See this post for metric tensor, and this other one.

#####METRIC TENSOR:

From this presentation:

To preserve the length of a vector $\vec v$ regardless of the whether referenced to coordinates with orthonormal basis vectors $\{\vec e_1,\vec e_2\},$ or the alternative oblique coordinates $\{\vec{ \tilde e_1}, \vec {\tilde e_2}\}$ we need to calculate norm as the dot product.

With respect to the orthonormal basis vectors,

\[\begin{align} \Vert \vec v \Vert^2 &= \vec v \cdot \vec v \\[2ex] &=(v^1\vec e_1 + v^2 \vec e_2) \cdot (v^1 \vec e_1 + v^2 \vec e_2)\\[2ex] &=(v^1)^2 (\vec e_1 \cdot \vec e_2) + 2 v^1v^2(\vec e_1 \cdot e_2) + (v^2)^2(\vec e_2\cdot \vec e_2)\tag 1\\[2ex] &=(v^1)^2 (\vec e_1 \cdot \vec e_2) + (v^2)^2(\vec e_2\cdot \vec e_2)\\[2ex] &=(2)^2 + (1)^2 =5\end{align}\]
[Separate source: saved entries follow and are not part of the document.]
theorem TableRow.mtlo (rs : RegIdx) : TableRow.Statement (.mtlo rs) := by
  intro tc
  show rWord 0x00#6 rs 0#5 0#5 0#5 0x13#6 &&& rWord 0x3F#6 0x0#5 0x1F#5 0x1F#5 0x1F#5 0x3F#6 = 0x00000013#32
  simp only [rWord_and, and_zero5, and_ones5, and_ones6]
  decide

theorem TableRow.lb (rt rs : RegIdx) (imm : BitVec 16) : TableRow.Statement (.lb rt rs imm) := by
  intro tc
  show iWord 0x20#6 rs rt imm &&& iWord 0x3F#6 0x0#5 0x0#5 0x0#16 = 0x80000000#32
  simp only [iWord_and, and_zero5, and_zero16, and_ones6]
  decide

theorem TableRow.lbu (rt rs : RegIdx) (imm : BitVec 16) : TableRow.Statement (.lbu rt rs imm) := by
  intro tc
  show iWord 0x24#6 rs rt imm &&& iWord 0x3F#6 0x0#5 0x0#5 0x0#16 = 0x90000000#32
  simp only [iWord_and, and_zero5, and_zero16, and_ones6]
  decide

theorem TableRow.lh (rt rs : RegIdx) (imm : BitVec 16) : TableRow.Statement (.lh rt rs imm) := by
  intro tc
  show iWord 0x21#6 rs rt imm &&& iWord 0x3F#6 0x0#5 0x0#5 0x0#16 = 0x84000000#32
  simp only [iWord_and, and_zero5, and_zero16, and_ones6]
  decide

theorem TableRow.lhu (rt rs : RegIdx) (imm : BitVec 16) : TableRow.Statement (.lhu rt rs imm) := by
  intro tc
  show iWord 0x25#6 rs rt imm &&& iWord 0x3F#6 0x0#5 0x0#5 0x0#16 = 0x94000000#32
  simp only [iWord_and, and_zero5, and_zero16, and_ones6]
  decide

theorem TableRow.lw (rt rs : RegIdx) (imm : BitVec 16) : TableRow.Statement (.lw rt rs imm) := by
  intro tc
  show iWord 0x23#6 rs rt imm &&& iWord 0x3F#6 0x0#5 0x0#5 0x0#16 = 0x8C000000#32
  simp only [iWord_and, and_zero5, and_zero16, and_ones6]
  decide

theorem TableRow.sb (rt rs : RegIdx) (imm : BitVec 16) : TableRow.Statement (.sb rt rs imm) := by
  intro tc
  show iWord 0x28#6 rs rt imm &&& iWord 0x3F#6 0x0#5 0x0#5 0x0#16 = 0xA0000000#32
  simp only [iWord_and, and_zero5, and_zero16, and_ones6]
  decide

theorem TableRow.sh (rt rs : RegIdx) (imm : BitVec 16) : TableRow.Statement (.sh rt rs imm) := by
  intro tc
  show iWord 0x29#6 rs rt imm &&& iWord 0x3F#6 0x0#5 0x0#5 0x0#16 = 0xA4000000#32
  simp only [iWord_and, and_zero5, and_zero16, and_ones6]
  decide

theorem TableRow.lwl (rt rs : RegIdx) (imm : BitVec 16) : TableRow.Statement (.lwl rt rs imm) := by
  intro tc
  show iWord 0x22#6 rs rt imm &&& iWord 0x3F#6 0x0#5 0x0#5 0x0#16 = 0x88000000#32
  simp only [iWord_and, and_zero5, and_zero16, and_ones6]
  decide

theorem TableRow.lwr (rt rs : RegIdx) (imm : BitVec 16) : TableRow.Statement (.lwr rt rs imm) := by
  intro tc
  show iWord 0x26#6 rs rt imm &&& iWord 0x3F#6 0x0#5 0x0#5 0x0#16 = 0x98000000#32
  simp only [iWord_and, and_zero5, and_zero16, and_ones6]
  decide

theorem TableRow.swl (rt rs : RegIdx) (imm : BitVec 16) : TableRow.Statement (.swl rt rs imm) := by
  intro tc
  show iWord 0x2A#6 rs rt imm &&& iWord 0x3F#6 0x0#5 0x0#5 0x0#16 = 0xA8000000#32
  simp only [iWord_and, and_zero5, and_zero16, and_ones6]
  decide
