-- ==== Sys2Proof/Tests/Slice0.lean ====
section
/-! SUPPORT. Tests: ill-formed terms, one written-out word a constructor, one step on a small state for each
instruction, and a witness for every statement that has hypotheses. Expected values are the spec's: rules are
named, and `B.n` is a table of spec/95_test_vectors.md. -/

namespace Sys2Proof.Tests

open Sys2Proof.Machine

/-! ### Helpers -/

/-- What a next state shows; none after a refusal. -/
def got {α : Type} (r : Result) (f : State → α) : Option α :=
  match r with
  | .next t => some (f t)
  | _ => none

/-- Why a step was refused. -/
def refusal (r : Result) : Option Refusal :=
  match r with
  | .refused e => some e
  | _ => none

/-- The machine after reset, about to execute at 0x20001000 in RAM. -/
def base : State := { State.reset with pc := 0x20001000#32, npc := 0x20001004#32 }

/-- `base` with $1 = a, $2 = b. -/
def with12 (a b : Word) : State := { base with gpr := (base.gpr.set 1 a).set 2 b }

/-- A state with a word in memory, stored as SW stores it. -/
def putWord (a : Nat) (w : Word) (s : State) : State := { s with mem := s.mem.writeWord s.params.bigEndian a w }

/-- A big-endian machine. -/
def big (s : State) : State := { s with params := { s.params with bigEndian := true } }

/-- One step on the word given. -/
def stepOn (w : Word) (s : State) : Result := step (putWord s.pc.toNat w s)

/-- The registers an exception entry writes, and the new pc. -/
def entry (t : State) : Word × Word × Word × Word := (t.epc, t.cause, t.status, t.pc)

/-- The pc, the address after it, and $31. -/
def flow (t : State) : Word × Word × Word := (t.pc, t.npc, t.reg 31#5)

/-- Whether each word decodes to the instruction beside it. -/
def decodesTo (l : List (Word × Instr)) : Bool := l.all fun p => decodeTableWord 32 p.1.toNat == some p.2

/-! ### Ill-formed terms (R259, R266, R267, R275, R276) -/

theorem test_wf_jalr_same_register : Instr.wf (.jalr 5#5 5#5) = false := by decide
theorem test_wf_bltzal_31 : Instr.wf (.bltzal 31#5 0#16) = false := by decide
theorem test_wf_bgezal_31 : Instr.wf (.bgezal 31#5 0#16) = false := by decide
theorem test_wf_mfc0_no_register : Instr.wf (.mfc0 2#5 3#5) = false := by decide
theorem test_wf_mtc0_no_register : Instr.wf (.mtc0 2#5 11#5) = false := by decide

/-! ### Decoding (R143 to R148, the words of B.1 to B.6) -/

theorem test_decode_arithmetic : decodesTo
    [(0x00221820#32, .add 3#5 1#5 2#5), (0x00221821#32, .addu 3#5 1#5 2#5), (0x00221822#32, .sub 3#5 1#5 2#5),
     (0x00221823#32, .subu 3#5 1#5 2#5), (0x2022FFFF#32, .addi 2#5 1#5 0xFFFF#16),
     (0x2422FFFF#32, .addiu 2#5 1#5 0xFFFF#16)] = true := by decide

theorem test_decode_logic : decodesTo
    [(0x00221824#32, .and 3#5 1#5 2#5), (0x00221825#32, .or 3#5 1#5 2#5), (0x00221826#32, .xor 3#5 1#5 2#5),
     (0x00221827#32, .nor 3#5 1#5 2#5), (0x3022FFFF#32, .andi 2#5 1#5 0xFFFF#16),
     (0x34228000#32, .ori 2#5 1#5 0x8000#16), (0x3822FFFF#32, .xori 2#5 1#5 0xFFFF#16),
     (0x3C028000#32, .lui 2#5 0x8000#16)] = true := by decide

theorem test_decode_set_and_shift : decodesTo
    [(0x0022182A#32, .slt 3#5 1#5 2#5), (0x0022182B#32, .sltu 3#5 1#5 2#5), (0x2822FFFF#32, .slti 2#5 1#5 0xFFFF#16),
     (0x2C22FFFF#32, .sltiu 2#5 1#5 0xFFFF#16), (0x00021900#32, .sll 3#5 2#5 4#5), (0x00021902#32, .srl 3#5 2#5 4#5),
     (0x00021903#32, .sra 3#5 2#5 4#5), (0x00221804#32, .sllv 3#5 2#5 1#5), (0x00221806#32, .srlv 3#5 2#5 1#5),
     (0x00221807#32, .srav 3#5 2#5 1#5)] = true := by decide

theorem test_decode_muldiv : decodesTo
    [(0x00220018#32, .mult 1#5 2#5), (0x00220019#32, .multu 1#5 2#5), (0x0022001A#32, .div 1#5 2#5),
     (0x0022001B#32, .divu 1#5 2#5), (0x00001810#32, .mfhi 3#5), (0x00200011#32, .mthi 1#5),
     (0x00001812#32, .mflo 3#5), (0x00200013#32, .mtlo 1#5)] = true := by decide

theorem test_decode_loads : decodesTo
    [(0x80230000#32, .lb 3#5 1#5 0#16), (0x90240003#32, .lbu 4#5 1#5 3#16), (0x84250002#32, .lh 5#5 1#5 2#16),
     (0x94250002#32, .lhu 5#5 1#5 2#16), (0x8C260000#32, .lw 6#5 1#5 0#16), (0x88220003#32, .lwl 2#5 1#5 3#16),
     (0x98220000#32, .lwr 2#5 1#5 0#16)] = true := by decide

theorem test_decode_stores : decodesTo
    [(0xA0220001#32, .sb 2#5 1#5 1#16), (0xA4260001#32, .sh 6#5 1#5 1#16), (0xAC260002#32, .sw 6#5 1#5 2#16),
     (0xA8220000#32, .swl 2#5 1#5 0#16), (0xB8220008#32, .swr 2#5 1#5 8#16)] = true := by decide

theorem test_decode_jumps : decodesTo
    [(0x08000410#32, .j 0x410#26), (0x0C000410#32, .jal 0x410#26), (0x03E00008#32, .jr 31#5),
     (0x0320F809#32, .jalr 31#5 25#5)] = true := by decide

theorem test_decode_branches : decodesTo
    [(0x10220003#32, .beq 1#5 2#5 3#16), (0x1420FFFD#32, .bne 1#5 0#5 0xFFFD#16), (0x18200003#32, .blez 1#5 3#16),
     (0x1C200003#32, .bgtz 1#5 3#16), (0x04200003#32, .bltz 1#5 3#16), (0x04210003#32, .bgez 1#5 3#16),
     (0x04300003#32, .bltzal 1#5 3#16), (0x04310003#32, .bgezal 1#5 3#16)] = true := by decide

theorem test_decode_system : decodesTo
    [(0x0000000C#32, .syscall 0#20), (0x03FFFFCD#32, .brk 0xFFFFF#20), (0x40026000#32, .mfc0 2#5 12#5),
     (0x40826000#32, .mtc0 2#5 12#5), (0x42000002#32, .tlbwi), (0x42000006#32, .tlbwr), (0x42000001#32, .tlbr),
     (0x42000000#32, .tlbclr), (0x42000008#32, .tlbp), (0x42000010#32, .rfe)] = true := by decide

theorem test_decode_coprocessors : decodesTo
    [(0x46020800#32, .cop1 0x2020800#26), (0x4A000001#32, .cop2 0x2000001#26), (0x4C000000#32, .cop3 0#26),
     (0xC4200000#32, .lwc1 0x0200000#26), (0xC8200004#32, .lwc2 0x0200004#26), (0xCC200008#32, .lwc3 0x0200008#26),
     (0xE4200000#32, .swc1 0x0200000#26), (0xE8200004#32, .swc2 0x0200004#26),
     (0xEFFFFFFF#32, .swc3 0x3FFFFFF#26)] = true := by decide

/-- B.1: unassigned numbers, and a non-zero unused field. -/
theorem test_decode_rejects :
    (decode 0x3F#6 0xFC000000#32 = .error .reserved ∧ decode 0x3F#6 0x00000001#32 = .error .reserved)
      ∧ (decode 0x3F#6 0x04020000#32 = .error .reserved ∧ decode 0x3F#6 0x00221861#32 = .error .unusedField)
      ∧ decode 0x3F#6 0x42000000#32 = .error .cop0Reserved ∧ decode 0x3F#6 0x4200003F#32 = .ok .tlbclr := by
  decide

/-- A word placed where the machine fetches first is the first instruction it runs. -/
theorem test_with_fetch_word :
    got (step (State.reset.withFetchWord 32 0x2402002A)) (·.reg 2#5) = some 0x2A#32 := by decide

/-! ### Arithmetic, logic, comparison, shifts (B.2) -/

theorem test_add_wraps_to_zero :
    got (stepOn 0x00221820#32 (with12 0xFFFFFFFF#32 1#32)) (·.reg 3#5) = some 0#32 := by decide

/-- Overflow through the bootstrap vector (C.3). -/
theorem test_add_overflow :
    got (stepOn 0x00221820#32 (with12 0x7FFFFFFF#32 1#32)) entry
      = some (0x20001000#32, 0x00000030#32, 0x10400000#32, 0x1FC00180#32) := by decide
The last line is consequence of the orthogonality of the basis vectors. However, when using non-orthogonal coordinates we’ll need to calculate the dot products of the basis vectors. Paralleling equation (1):

\[\begin{align}\Vert \vec v \Vert^2&=(\tilde v^1)^2 \left(\vec{\tilde e_1}\cdot \vec{\tilde e_1}\right)+ 2 \tilde v^1 \tilde v^2 \left(\vec{\tilde e_1}\cdot \vec{\tilde e_2}\right)+(\tilde v^2)^2\left(\vec{\tilde e_2 }\cdot\vec{\tilde e_2}\right)\end{align}\tag 2\]

Calculating the dot products, then,

\[\begin{align} \vec{\tilde e_1}\cdot \vec{\tilde e_1}&= (2\vec e_1+1\vec e_2)\cdot (2\vec e_1 + 1\vec e_2)\\[2ex] &=4 \vec e_1 \cdot \vec e_1 + 2\cdot 2 \vec e_1 \vec e_2 + 1 \vec e_2\vec e_2\\[2ex] &= 4 + 1 \\[2ex] &=5 \end{align}\] \[\begin{align} \vec{\tilde e_2}\cdot \vec{\tilde e_2}&= \left(-\frac{1}{2}\vec e_1+\frac{1}{4}\vec e_2\right)\cdot \left(-\frac{1}{2}\vec e_1+\frac{1}{4}\vec e_2\right)\\[2ex] &=\frac{1}{4} \vec e_1 \cdot \vec e_1 - 2\cdot \frac{1}{8} \vec e_1 \vec e_2 + \frac{1}{16} \vec e_2\vec e_2\\[2ex] &= \frac{1}{4} + \frac{1}{16} \\[2ex] &=\frac{5}{16} \end{align}\]

\[\begin{align} \vec{\tilde e_1}\cdot \vec{\tilde e_2}&= (2\vec e_1+1\vec e_2)\cdot \left(-\frac{1}{2}\vec e_1+\frac{1}{4}\vec e_2\right)\\[2ex] &=-1 \vec e_1 \cdot \vec e_1 + 2\cdot \frac{1}{2} \vec e_1 \vec e_2 + \frac{1}{4} \vec e_2\vec e_2\\[2ex] &= -1 + \frac{1}{4} \\[2ex] &=-\frac{3}{4} \end{align}\]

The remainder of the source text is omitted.